Citation: Pseudopharmacist. "My Life With Opiates: An Experience with Opiates (Propoxyphene, Oxycodone, Vicodin, etc.) (exp17757)". Erowid.org. Feb 9, 2005. erowid.org/exp/17757
I would like to share with you fellow recreationalists my up and down experience with prescription opiates.
It all started when I was 17. A friend of mine broke his foot, and was prescribed vicodin 5/500's. I was passing him in the hall, and he just handed me two, so I put them in my pocket not really sure what to do with them, not really knowing what they were. Afterall, It was 1997 and the drug really hadn't gained much popularity around here.
So I waited about a week, still unsure about taking them. I had only smoked weed for a year previous to this. So one late night, I popped them. Soon I felt those magical euphoric opiate effects come upon me. I waited for good old mom to go to bed, got my guitar and watched Lynyrd Skynyrd's Behind The Music, noting that it was much more interesting than usual. Then I began playing guitar, noting creative thoughts coming more freely and rapidly than usual.
I absolutely loved this brand new feeling. Better than weed I thought, and much harder to get caught with. I was happy, happier than I'd been in quite sometime. I have had depression problems since childhood, choosing only to self-medicate, as I dont want to lose my personality, originality, and creativity.
Well, needless to say, I wanted more. So I asked my friend, and no go. I was disappointed. Then, I realized my mom was getting some painkiller called Darvocet. I thought, hmmm.....maybe since it's a prescribed painkiller, it will have the same effects. Sure enough it did, and I was back in euphoria land. I began doing them every night. For years, I reserved it as a nite-time social drug. It allowed me to be myself, to talk intelligently and extensively about anything with anybody.
I began taking it 15 minutes before smoking weed, then by best friend and I would draw, write, and play music for hours creatively. The synergy with opiates and cannabis is purely amazing to me.
Then, about three years into my habit, it got really bad. I was taking them as soon as I got up, then all throughout the day. By this time I had dropped out of school and grandma, who lived with us, was also getting a steady script. I was numb most of the time for about two more years, during which time my family had caught on, and began hiding them, although I could always find them. I no longer felt normal without darvocet. My tolerance was rising, I generally needed 5-8 100/650 pills to even get close to the feeling I wanted, and needed for that matter. I was getting worried, too.

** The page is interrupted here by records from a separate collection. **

/-- The thread-set opcode map (R68): the constructors that share an opcode differ in a form field. -/
def parseThread (w : BitVec 64) : Option Instr :=
  match (w.extractLsb' 56 8).toNat with
  | 0x00 => decNop w
  | 0x01 => decAdd w
  | 0x02 => decSub w
  | 0x03 => decMul w
  | 0x04 => decMulh w
  | 0x05 => decMulw w
  | 0x06 => decMad w
  | 0x07 => decAnd w
  | 0x08 => decOr w
  | 0x09 => decXor w
  | 0x0A => decAndn w
  | 0x0B => decShl w
  | 0x0C => decShr w
  | 0x0D => decRot w
  | 0x0E => decMin w
  | 0x0F => decMax w
  | 0x10 => decAbs w
  | 0x11 => decClz w
  | 0x12 => decPopc w
  | 0x13 => decBrev w
  | 0x14 => decBfx w
  | 0x15 => decBfi w
  | 0x16 => decAddx w
  | 0x17 => decSubx w
  | 0x18 => decAdd64 w
  | 0x19 => decSub64 w
  | 0x1A => decShl64 w
  | 0x1B => decShr64 w
  | 0x1C => decMul64 w
  | 0x1D => decLea w
  | 0x1E => decIdot4 w
  | 0x1F => decIdot8 w
  | 0x20 => decAddi w
  | 0x21 => decAndi w
  | 0x22 => decOri w
  | 0x23 => decXori w
  | 0x24 => decShli w
  | 0x25 => decShri w
  | 0x26 => decMovi w
  | 0x27 => decMovih w
  | 0x28 => decCmpi w
  | 0x29 => decMuli w
  | 0x30 => decCmp w <|> decCmpFloat w
  | 0x31 => decPlog w
  | 0x32 => decP2d w
  | 0x33 => decD2p w
  | 0x34 => decSel w
  | 0x40 => decFadd w
  | 0x41 => decFsub w
  | 0x42 => decFmul w
  | 0x43 => decFma w
  | 0x44 => decFmin w
  | 0x45 => decFmax w
  | 0x46 => decFdot2 w
  | 0x47 => decFclass w
  | 0x48 => decFscale w
  | 0x49 => decFrnd w
  | 0x50 => decCvt w
  | 0x51 => decCvtf w
  | 0x52 => decQuant w
  | 0x53 => decDeq w
  | 0x54 => decAmax w
  | 0x55 => decPerm w
  | 0x58 => decRcp w
  | 0x59 => decRsqrt w
  | 0x5A => decSqrt w
  | 0x5B => decExp2 w
  | 0x5C => decLog2 w
  | 0x5D => decSin w
  | 0x5E => decCos w
  | 0x5F => decTanh w
  | 0x60 => decSigm w
  | 0x61 => decErf w
  | 0x68 => decMov w
  | 0x69 => decRds w
  | 0x6A => decShfl w
  | 0x70 => decBr w
  | 0x71 => decBrx w
  | 0x72 => decCall w
  | 0x73 => decRet w
  | 0x74 => decBrc w
  | 0x75 => decReformDirect w <|> decReformIndirect w
  | 0x76 => decRejoin w
  | 0x77 => decBar w
  | 0x78 => decGate w
  | 0x79 => decExit w
  | 0x7A => decTrap w
  | 0x7B => decBrk w
  | 0x80 => decLd w
  | 0x81 => decSt w
  | 0x82 => decLdr w
  | 0x83 => decStr w
  | 0x84 => decPub w
  | 0x85 => decPref w
  | 0x86 => decTagld w
  | 0x87 => decObjinit w
  | 0x88 => decAtom w
  | 0x89 => decCas w
  | 0x8A => decFence w
  | 0x8B => decWait w
  | 0x8C => decQpush w
  | 0x8D => decQpop w
  | 0x8E => decQszCnt w <|> decQszInit w <|> decQszFin w
  | 0x90 => decCpy w
  | 0x91 => decCpn w
  | 0x92 => decCwait w
  | 0x93 => decCstat w
  | 0x94 => decCabort w
  | 0x95 => decBarr w
  | 0x96 => decBarw w
  | 0x97 => decBari w
  | 0x98 => decWopen w
  | 0x99 => decWclose w
  | 0x9A => decSubsc w
  | 0x9B => decUnsubsc w
  | 0x9C => decVwait w
  | 0x9D => decKvref w <|> decKvrefClaim w
  | 0x9E => decKvunref w
  | 0x9F => decLaunch w
  | 0xA0 => decAccld w
  | 0xA1 => decAccst w
  | 0xA2 => decTbw w
  | 0xA3 => decTba w
  | 0xC0 => decSysr w
  | 0xC1 => decSysw w
  | 0xC2 => decEret w
  | 0xC3 => decTlbiAll w <|> decTlbiAsid w <|> decTlbiVa w
  | 0xC4 => decCflush w <|> decCflushAll w
  | 0xC5 => decCinval w
  | 0xC6 => decIdle w
  | 0xC7 => decDbgrRd w <|> decDbgrWr w
  | _ => none

/-- The slot words of class S0, S1 (R73). -/
def parseS (w : BitVec 32) : Option Instr :=
  match (w.extractLsb' 26 6).toNat with
  | 0x00 => decKadd w
  | 0x01 => decKsub w
  | 0x02 => decKmul w
  | 0x03 => decKand w
  | 0x04 => decKor w
  | 0x05 => decKxor w
  | 0x06 => decKshl w
  | 0x07 => decKshr w
  | 0x08 => decKmin w
  | 0x09 => decKmax w
  | 0x0A => decKaddi w
  | 0x0B => decKmovi w
  | 0x0C => decKcmp w
  | 0x0D => decKsel w
  | 0x0E => decKld w
  | 0x0F => decKst w
  | _ => none

/-- The slot words of class M0, M1 (R73). -/
def parseM (w : BitVec 32) : Option Instr :=
  match (w.extractLsb' 26 6).toNat with
  | 0x00 => decScfg w
  | 0x01 => decSbase w
  | 0x02 => decSadv w <|> decSadvB w
  | 0x03 => decSgbt w
  | 0x04 => decSropeAdj w <|> decSropeHalf w <|> decSropeOff w
  | 0x05 => decCbi w
  | 0x06 => decCbw w
  | 0x07 => decCbf w
  | 0x08 => decCbaF w <|> decCbaE w
  | 0x09 => decSscale w
  | 0x0A => decSmask w
  | _ => none

/-- The slot words of class X (R73). -/
def parseX (w : BitVec 32) : Option Instr :=
  match (w.extractLsb' 26 6).toNat with
  | 0x00 => decXpush w
  | 0x01 => decXswap w
  | 0x02 => decXshift w
  | 0x03 => decXacc w
  | 0x04 => decXdrain w
  | 0x05 => decXmask w
  | 0x06 => decXmode w
  | _ => none

/-- The slot words of class Y (R73). -/
def parseY (w : BitVec 32) : Option Instr :=
  match (w.extractLsb' 26 6).toNat with
  | 0x00 => decYadd w
  | 0x01 => decYmul w
  | 0x02 => decYrsc w
  | 0x03 => decYexp w
  | 0x04 => decYrmax w
  | 0x05 => decYrsum w
  | 0x06 => decYmov w
  | 0x07 => decYcvt w
  | 0x08 => decYtr w
  | 0x09 => decSmst w
  | 0x0A => decSmrg w
  | 0x0B => decYbarArv w <|> decYbarWt w
  | _ => none

/-- The slot words of class C (R73). -/
def parseC (w : BitVec 32) : Option Instr :=
  match (w.extractLsb' 26 6).toNat with
  | 0x00 => decCcpy w
  | 0x01 => decCcpn w <|> decCcpnRing w
  | 0x02 => decCgath w
  | 0x03 => decCscat w
  | 0x04 => decCcwt w
  | _ => none

/-- The slot words of class F (R73). -/
def parseF (w : BitVec 32) : Option Instr :=
  match (w.extractLsb' 26 6).toNat with
  | 0x00 => decFbr w
  | 0x01 => decFjmp w <|> decFjmpIndirect w
  | 0x02 => decFcall w
  | 0x03 => decFret w
  | 0x04 => decFloop w
  | 0x05 => decGret w
  | 0x06 => decFtrap w
  | 0x07 => decFbrk w
  | 0x08 => decFfence w
  | 0x09 => decFwait w
  | _ => none

/-- An instruction that keeps the limits of its entry, or ILL (R78, R80). -/
def checked (known : Bool) (i : Option Instr) : Except DecErr Instr :=
  match i with
  | none => .error (if known then .fields else .opcode)
  | some i => if i.wf then .ok i else .error .limits

/-- The thread-set opcodes that R68 lists. -/
def threadOpKnown (op : Byte) : Bool :=
  let n := op.toNat
  n ≤ 0x29 || (0x30 ≤ n && n ≤ 0x34) || (0x40 ≤ n && n ≤ 0x49) || (0x50 ≤ n && n ≤ 0x55) || (0x58 ≤ n && n ≤ 0x61) ||
  (0x68 ≤ n && n ≤ 0x6A) || (0x70 ≤ n && n ≤ 0x7B) || (0x80 ≤ n && n ≤ 0x8E) || (0x90 ≤ n && n ≤ 0x9F) ||
  (0xA0 ≤ n && n ≤ 0xA3) || (0xC0 ≤ n && n ≤ 0xC7)

/-- The thread engine's decoding of a word (R78). A word whose guard is 0b1_0000 is a no-operation whatever its other bits
hold (R60). -/
def decodeThread (w : W64) : Except DecErr Instr :=
  if (guardOf w).isSkip then .ok (.nop (guardOf w))
  else checked (threadOpKnown (w.extractLsb' 56 8)) (parseThread w)

/-- The number of opcodes of a slot class (R73). -/
def SlotClass.count : SlotClass → Nat
  | .s => 16
  | .m => 11
  | .x => 7
  | .y => 12
  | .c => 5
  | .f => 10

/-- The parser of a slot class (R73). -/
def parseSlot (k : SlotClass) (w : W32) : Option Instr :=
  match k with
  | .s => parseS w
  | .m => parseM w
  | .x => parseX w
  | .y => parseY w
  | .c => parseC w
  | .f => parseF w

/-- The keeper's decoding of a slot word (R80); an F word with H set is refused (R72). -/
def decodeSlot (k : SlotClass) (w : W32) : Except DecErr Instr :=
  if k == .f && w.getLsbD 25 then .error .fields
  else checked (decide ((w.extractLsb' 26 6).toNat < k.count)) (parseSlot k w)

/-- The class of slot numbers 0 (S0) to 7 (F) (R69, R81). -/
def slotClass (n : Nat) : SlotClass :=
  match n with
  | 0 => .s
  | 1 => .s
  | 2 => .m
  | 3 => .m
  | 4 => .x
  | 5 => .y
  | 6 => .c
  | _ => .f

/-- The slot numbers that MASK names, in the order of their words (R69, R70): bit 31 of the header is S0. -/
def maskSlots (mask : Byte) : List Nat := (List.range 8).filter fun n => mask.getLsbD (7 - n)

/-- Bytes of a bundle whose header has this MASK (R70). -/
def bundleBytes (mask : Byte) : Nat := 4 + 4 * (maskSlots mask).length
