/-- The block whose context a block's correction threads serve (R298). -/
def State.served (s : State) (b : Block) : Option (Nat × Block) :=
  b.serves.bind fun x => (s.block x).map fun y => (x, y)
/-- The tiles at whose `tba` the threads of a block wait, when every thread that has not exited waits at one (R209). -/
def Block.tbaTiles (b : Block) : Option (List Nat) :=
  if b.threads.all fun t => t.status == .exited || (match t.status with | .waiting (.tba _) => true | _ => false) then
    some (b.threads.filterMap fun t => match t.status with | .waiting (.tba x) => some x | _ => none).dedup
  else none
/-- A `tba` that every thread has reached completes (R209): CARR advances and the threads go on, ordered after no `tbw` of a next phase (R211), or
the lanes `who` take the fault, each at its own `tba`. -/
def State.releaseTba (s : State) (blk : Nat) (who : List Nat) : State :=
  match s.block blk with
  | none => s
  | some b =>
    let pc := ((b.threads[who.headD 0]?).map (·.pc)).getD 0#56
    let s0 : State := { s with cur := { s.cur with blk := blk, lanes := who, pc := pc } }
    let fail (c : Code) : State := { s0.faultAll who who (stopBare c) with cur := s.cur }
    match b.tbaTiles with
    | none | some [] => s
    | some [t] =>
      match s.served b with
      | none => fail .arg
      | some (x, y) =>
        if !y.tile.withCorrection t then fail .bsy
        else
          (s.modBlock x fun y => { y with tile := y.tile.corrArrive t }).modBlock blk fun b =>
            { b with
              syncs := (b.syncs.map fun e => (e.1, e.2 &&& ~~~(1#64 <<< t))).filter fun e => e.2 != 0#64
              threads := b.threads.map fun u0 =>
                let u := { u0 with tiles := u0.tiles &&& ~~~(1#64 <<< t) }
                if u.status = .waiting (.tba t) then { u.advance with status := .active } else u }
    | some (_ :: _ :: _) => fail .ill
/-- The lanes against which a `tba` completed by an exit is reported (R209): those waiting in the barge in which the waiting thread
with the lowest `$tid` arrived. -/
def Block.tbaLanes (b : Block) : List Nat :=
  let w := b.threads.zipIdx.filterMap fun x => match x.1.status with | .waiting (.tba _) => some (x.2, x.1.barge) | _ => none
  match w with
  | [] => []
  | t :: _ => (w.filter fun x => x.2 == t.2).map Prod.fst

/-- What follows when threads of a block have exited (R145, R41, R43, R57, R209, R373). -/
def State.afterExit (s : State) (blk : Nat) (homes : List Nat) : State :=
  let s := s.modBlock blk fun b =>
    let b := (homes.foldl (fun b k => b.reformHome k) b).releaseBar
    if b.killed then b
    else if b.threads.all (fun t => t.status == .exited) then { b with life := .draining }
    else b.resumeCtx
  match s.block blk with
  | none => s
  | some b =>
    let s1 := s.tryLock blk b.gateLanes
    if b.tbaLanes = [] then s1 else s1.releaseTba blk b.tbaLanes

/-- A thread that has exited (R145): its pending loads are discarded, and its other results land. -/
def Thread.leave (t : Thread) : Thread :=
  { (Thread.land { t with pend := t.pend.filter fun p => !p.load }) with status := .exited, deadline := none }
/-- `exit` (R145). -/
def execExit (g : Guard) (s : State) : Outcome State Fault Refusal :=
  let s1 := s.onLanes fun _ t => if t.guard g then t.leave else t.advance
  .next (s1.afterExit s.cur.blk (homesOf (s.active g)))

/-- `trap` (R147): the handler, resuming after the trap; lanes whose guard reads false go on. -/
def execTrap (o : NumOp) (s : State) : Outcome State Fault Refusal :=
  let l := s.active o.g
  let s1 := s.onLanes fun _ t => if t.guard o.g then t else t.advance
  let r : Rec := { s.threadRec l with kind := 1, num := o.n.toNat }
  .next (s1.enterLanes s.cur.blk l r.bits (s.cur.pc + 8#56))

end Sys2Proof.Machine
end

Then about a year ago, my mother started getting 7.5/750 hydrocodone tablets. I was ecstatic, which is ridiculous as I see now. I immediately established a consistent routine of 1.5-2 on the way to work, one at 10:00 break, 2 more at lunch, and any given number after work depending on how many I had and could steal. I discovered that if I took mom's xanax or klonopin with it as a supplement, the synergy was almost that of pot/hydrocodone, and made the work day fly by, which was great as i hated my job.
Soon, I began having trouble getting up for work, but was ready to go as soon as I had taken my combination. Then my performance started slacking. I didn't want to even be at work usually, and would frequently leave early. I eventually quit the job.
I still kept taking whatever I could get, vicoprophen, T3's, percocet, oxycontin, whatever was there. Not being able to score left me very mad and extremely miserable.I was getting very tired of this 'rollercoaster' and decided I would be a lot better off to just quit. So I did.
My girlfriend was there for me the whole time, I took a lot of hot baths, which really help because I got so many chills. I was always cold during withdrawals, not to mention the miserable aches and pains, diarrhea. It was absolutely the worst week of my life.
It's been a month now, and I have found out I have real problems that could require prescription painkillers. I might have cancer too.
I still keep a reserve of T3's and hydrocodone for partying and when my pain gets too bad. I'm only 22.....
My advice is, don't get addicted in the first place, learn from this story. I didn't wreck my life, but I came awfully damn close. I hope my little bit of info on how I quit helps some people, I know how horribly hard it is to quit. Some may need rehab. Please, please dont be like me and keep a reserve of pills after you quit if you think it will cause you to slip back into the habit. I'm a different person now, and with the help of my beloved Karly I can control when I want to take them. Please learn from this story. Stick to popping them once in a while to relax or party if you have to. Love to all of you, and don't ever give up on yourself.